Artificial intelligence has gained a reputation as something of a miracle worker when it comes to diagnosing disease. Deep learning systems reportedly have outperformed doctors at diagnosing heart disease and lung cancer, analyzing genetic sequencing, and screening for eye diseases, to cite several examples. The Food and Drug Administration this year began approving AI tools for medical uses that include finding wrist fractures in X-ray images and spotting the signs of an impending stroke.
But a new study by the Icahn School of Medicine at Mount Sinai in New York found an apparent blind spot for computer vision and deep learning systems that could crop up frequently in everyday, real-world use. When faced with data from other hospitals or outside systems — where, for instance, they might use a different type of CT scanner than that used on their own networks — the AI tools showed a marked drop-off in performance. What’s more, in a rather human-like move, they weren’t above fudging their results a bit to make them look better.
The AI systems in this case involved a framework called convolutional neural networks (CNN) that had been trained to analyze chest X-rays to identify signs of pneumonia. The researchers measured how well the AI tools performed with 158,000 chest X-rays from three medical institutions: Mount Sinai, the National Institutes of Health and Indiana University Hospital. When dealing with X-rays from their own network, the systems did fine, but when faced with outside data, their performance dropped significantly in three out of five cases on average.

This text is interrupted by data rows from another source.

-- ==== Sys2Proof/Certificates/Slice0/Obligations.lean ====
section
/-!
DEFINITION. The statements for the provers. Each says that a command answers a next state, what that state holds, and what it leaves as it
was; or what every step keeps.
-/
open Sys2Proof Sys2Proof.Machine

/-- A step runs the command at the front of the queue on the state that holds the queue's rest. -/
def Obligations.StepTakesTheFrontCommand : Prop :=
  ∀ (c : Instr) (q : List Instr) (s : State), step { s with pending := c :: q } = exec c { s with pending := q }

/-- Every step answers a next state whose queue is the old one without its first command. No command of the block puts a command
into the queue: this is the model's queue (log 1), not the spec's. On an empty queue a step is one reference period (the model's
choice, log 1): while frames run, POS and the time since cold reset advance by one; while they do not, nothing changes. -/
def Obligations.QueueIsFirstInFirstOut : Prop :=
  (∀ s : State, ∃ t, step s = .next t ∧ t.pending = s.pending.tail) ∧
  (∀ s : State, s.pending = [] →
    (s.frame.running = true → ∃ t, step s = .next t ∧ t.frame = { s.frame with pos := s.frame.pos + 1, now := s.frame.now + 1 } ∧
      t = { s with frame := t.frame, evcs := t.evcs }) ∧
    (s.frame.running = false → step s = .next s))

/-- For every command and every state, exec answers a next state with the same queue: no ordinary data ends a run. -/
def Obligations.EveryCommandAnswersANextState : Prop :=
  ∀ (c : Instr) (s : State), ∃ t, exec c s = .next t ∧ t.pending = s.pending

/-- The numbering of blocks (00 R13, 01 R19): from die, column and row to number, region and index, and back. -/
def Obligations.LogicalBlockNumbers : Prop :=
  ∀ d x y : Nat, d < 4 → x < 24 → y < 48 →
    regionOf (1152 * d + 24 * y + x) = 6 * d + (2 * (y / 16) + x / 12) ∧
    indexOf (1152 * d + 24 * y + x) = 12 * (y % 16) + x % 12 ∧
    chipBlk (6 * d + (2 * (y / 16) + x / 12)) (12 * (y % 16) + x % 12) = 1152 * d + 24 * y + x ∧
    (12 * (y % 16) + x % 12) / 12 = y % 16 ∧ (12 * (y % 16) + x % 12) % 12 = x % 12 ∧ y % 16 ≤ 15 ∧ x % 12 ≤ 11

/-- No step changes a factory fuse: grade, TDP, BASEM, BOOSTM, serial number, stepping, key digests. -/
def Obligations.FusesNeverChange : Prop :=
  ∀ s t : State, step s = .next t → t.fuse = s.fuse

/-- Every step keeps the hub error queue in its bounds: 512 records, of which at most 448 are not fatal (18 R475). Every step keeps
the field books' waiting buffer at 1,024 records or fewer (13 R389). -/
def Obligations.QueuesStayInTheirBounds : Prop :=
  (∀ s t : State, queueOk s.err.q = true → step s = .next t → queueOk t.err.q = true) ∧
  (∀ s t : State, s.err.wait.length ≤ 1024 → step s = .next t → t.err.wait.length ≤ 1024)

/-- Every step keeps the canonical form of the memory that the device writes on the host and of the maps of its units: equal
contents are equal data. The form is the model's own. -/
def Obligations.MemoriesStayCanonical : Prop :=
  ∀ s t : State, s.canonical = true → step s = .next t → t.canonical = true

/-- The state right after reset meets the invariants that every step keeps; no command waits and no frame runs. The register values
are those the spec gives. -/
def Obligations.ResetStateIsSafe : Prop :=
  State.reset.safe = true ∧ State.reset.pending = [] ∧ State.reset.frame.running = false ∧
  State.reset.rd FRM_LEN_LEN = 25000 ∧ State.reset.rd FRM_RES_RES_Q = 32 ∧ State.reset.plat.active = none ∧
  State.reset.rd PLAT_STAT_STATE = 0 ∧ State.reset.bit PLAT_STAT_SEALED = false ∧
  (∀ g, g < 32 → State.reset.rd CDV_MAP_VDIE g = g) ∧
  (∀ n k, k < 4 → (State.reset.region n).rd PCTL_DOM_QI k = 16 ∧ (State.reset.region n).rd PCTL_DOM_QC k = 16 ∧
    (State.reset.region n).rd PCTL_DOM_QG k = 16 ∧ (State.reset.region n).rd PCTL_DOM_QT k = 16)

/-- The frame number counts ticks (02 R36), and plat keys, revocations and MIN are set by signed requests and firmware starts alone
(17 R467, R458): every other command leaves them. -/
def Obligations.OnlyTicksAndResetsMoveTheFrameNumber : Prop :=
  ∀ (c : Instr) (s t : State),
    (match c with
      | .frameTick _ | .powerOn | .auxInputLost | .mainInputLost | .coldReset | .hubRstCold _ | .jtagColdReset | .stageEnd _
      | .stageLimit _ | .jtagFirmwareLoad _ | .mailboxRequest .. | .registerWrite .. | .powerSample _ => False
      | _ => True) →
    exec c s = .next t → t.frame.num = s.frame.num ∧ t.otp = s.otp

/-- FRAME_TICK: the frame number counts every tick modulo 2^48 (02 R36); the tick of a realignment is that of frame 0 (R37). With no
frame running there is no tick. EPOCH_ARM is a write of FRM_CTL (Table 2-5). EPOCH_EDGE at position `pos` (R37 to R39). -/
def Obligations.FrameTicksAndEpochEdges : Prop :=
  (∀ (bad : List ShadowErr) (s : State),
    (s.frame.running = true → ∃ t, exec (.frameTick bad) s = .next t ∧ t.otp = s.otp ∧
      t.frame.num = if s.frame.realign.isSome then 0 else (s.frame.num + 1) % 2 ^ 48) ∧
    (s.frame.running = false → exec (.frameTick bad) s = .next s)) ∧
  (∀ (v : Word) (s : State),
    (s.ready = false → exec (.epochArm v) s = .next s.discard) ∧
    (s.ready = true → ∃ t, exec (.epochArm v) s = .next t ∧ HubFrame s t ∧
      t.bit FRM_CTL_EPOCH_ARM = (s.bit FRM_CTL_EPOCH_ARM || v.getLsbD 0) ∧
      t.rd FRM_CTL_EPOCH_TOL = FRM_CTL_EPOCH_TOL.of v ∧ t.rd FRM_CTL_OVR_LIMIT = FRM_CTL_OVR_LIMIT.of v)) ∧
  (∀ (pos : Nat) (s : State),
    (s.frame.running = false → exec (.epochEdge pos) s = .next s) ∧
    (s.frame.running = true → s.bit FRM_CTL_EPOCH_ARM = true → s.anyActive = false →
      ∃ t, exec (.epochEdge pos) s = .next t ∧ t.frame.pos = 0 ∧ t.frame.num = s.frame.num ∧
        t.frame.realign = some (s.rd FRM_PHASE_PHASE % s.frame.len)) ∧
    (s.frame.running = true → s.bit FRM_CTL_EPOCH_ARM = true → s.anyActive = true →
      exec (.epochEdge pos) s = .next (((s.pass (pos - s.frame.pos)).wr FRM_CTL_EPOCH_ARM 0).wr FRM_STAT_EPOCH_REFUSED 1).checkEdge) ∧
    (s.frame.running = true → s.bit FRM_CTL_EPOCH_ARM = false →
      exec (.epochEdge pos) s = .next (s.pass (pos - s.frame.pos)).checkEdge)) ∧
  (∀ (s u : State) (z : Int), z = epochSlip s.frame.len (s.rd FRM_PHASE_PHASE) s.frame.pos →
      u = s.wr FRM_STAT_SLIP (BitVec.ofInt 16 (slipSat z)).toNat →
    (z.natAbs ≤ s.rd FRM_CTL_EPOCH_TOL → s.checkEdge = u) ∧
    (s.rd FRM_CTL_EPOCH_TOL < z.natAbs →
      s.checkEdge = (u.wr FRM_STAT_EPOCH_SLIP 1).raise { cls := 8, subtype := 0x90, level := 3 }))

/-- FRM_LEN_WRITE and FRM_RES_WRITE (02 R35), sealed (00 R8), loading (11 R316), before ready (17 R455). FRM_PHASE_WRITE (02 R35, R40,
Table 2-4); that its range is that of the length in force is the model's choice (log 60). -/
def Obligations.FrameRegisterWrites : Prop :=
  (∀ (v : Word) (s : State),
    (s.ready = false → exec (.frmLenWrite v) s = .next s.discard ∧ exec (.frmResWrite v) s = .next s.discard) ∧
    (s.ready = true → s.sealed = true → exec (.frmLenWrite v) s = .next s ∧ exec (.frmResWrite v) s = .next s) ∧
    (s.ready = true → s.sealed = false → s.loading = true →
      exec (.frmLenWrite v) s = .next s.discard ∧ exec (.frmResWrite v) s = .next s.discard) ∧
    (s.ready = true → s.sealed = false → s.loading = false →
      (2000 ≤ FRM_LEN_LEN.of v ∧ FRM_LEN_LEN.of v ≤ 400000 → exec (.frmLenWrite v) s = .next (s.wr FRM_LEN_LEN (FRM_LEN_LEN.of v))) ∧
      (FRM_LEN_LEN.of v < 2000 ∨ 400000 < FRM_LEN_LEN.of v → exec (.frmLenWrite v) s = .next (s.wr FRM_STAT_BAD_WRITE 1)) ∧
      (16 ≤ FRM_RES_RES_Q.of v ∧ FRM_RES_RES_Q.of v ≤ 200 → exec (.frmResWrite v) s = .next (s.wr FRM_RES_RES_Q (FRM_RES_RES_Q.of v))) ∧
      (FRM_RES_RES_Q.of v < 16 ∨ 200 < FRM_RES_RES_Q.of v → exec (.frmResWrite v) s = .next (s.wr FRM_STAT_BAD_WRITE 1)))) ∧
  (∀ (v : Word) (s : State),
    (s.ready = false → exec (.frmPhaseWrite v) s = .next s.discard) ∧
    (s.ready = true → s.anyActive = false → FRM_PHASE_PHASE.of v < s.frame.len →
      exec (.frmPhaseWrite v) s = .next (s.wr FRM_PHASE_PHASE (FRM_PHASE_PHASE.of v))) ∧
    (s.ready = true → s.anyActive = true ∨ s.frame.len ≤ FRM_PHASE_PHASE.of v →
      exec (.frmPhaseWrite v) s = .next (s.wr FRM_STAT_BAD_WRITE 1)))

/-- FRM_PHASE_WRITE while a context is active (02 R40): only BAD_WRITE changes. -/
def Obligations.PhaseWriteWithActiveContext : Prop :=
  ∀ (v : Word) (s : State), s.ready = true → s.anyActive = true → exec (.frmPhaseWrite v) s = .next (s.wr FRM_STAT_BAD_WRITE 1)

One thing the CNNs accomplished with outside sources, however, was in identifying where outside X-rays came from, and that’s where they got a little out of line. According to the researchers, the systems “cheated at their predictive task” by apparently letting their diagnosis be influenced by the rate of pneumonia at the source hospital.
The researchers concluded that, for all of AI’s promise, hospitals should tread carefully before putting systems on the job.
"Our findings should give pause to those considering rapid deployment of artificial intelligence platforms without rigorously assessing their performance in real-world clinical settings reflective of where they are being deployed," Dr. Eric Oermann, an instructor in neurosurgery at the Icahn School and senior author of the research paper, said in a report from the research team at ScienceDaily. "Deep learning models trained to perform medical diagnosis can generalize well, but this cannot be taken for granted since patient populations and imaging techniques differ significantly across institutions."
The Mount Sinai study looked at a fairly narrow application of AI and deep learning models, but the findings reflect what has been an ongoing challenge for AI development. AI systems to date have been exemplary at clearly defined tasks, but can’t work outside their lanes. Neural networks have improved, displaying an ability to learn from fewer examples, but they still require extensive, time-consuming training to get to that point. The next wave of AI technologies — what the Defense Advanced Research Projects Agency (DARPA) calls the third wave of AI — is still in development. And general AI, which would allow systems to work intuitively, learning as humans do, is still a fair stretch down the road.
In the Mount Sinai study, the CNNs ran into trouble working with an enormous number of parameters, which made it hard to identify variables like the types of CT scanners used or the quality of resolution. "If CNN systems are to be used for medical diagnosis, they must be tailored to carefully consider clinical questions, tested for a variety of real-world scenarios, and carefully assessed to determine how they impact accurate diagnosis," said John Zech, an Icahn medical student and first author of the paper.
Diagnosing the Limits
AI is still new to the medical field, as it is in every other field. The cautions raised by the Mount Sinai team are the same that other practitioners have raised, citing the current limits of the technology. But it’s also seen as a revolutionary tool in medical care, with the potential to have a significant impact on diagnoses, treatment, scheduling and billing.
The Centers for Medicare and Medicaid Services, for instance, recently announced its AI Health Outcomes Challenge for next year, inviting people in both the medical field and general AI development to contribute ideas of what AI can do to improve health care. Part of the process is also determining what AI can’t do, at least yet, which could help AI hold up the “first, do no harm” aspect of medicine.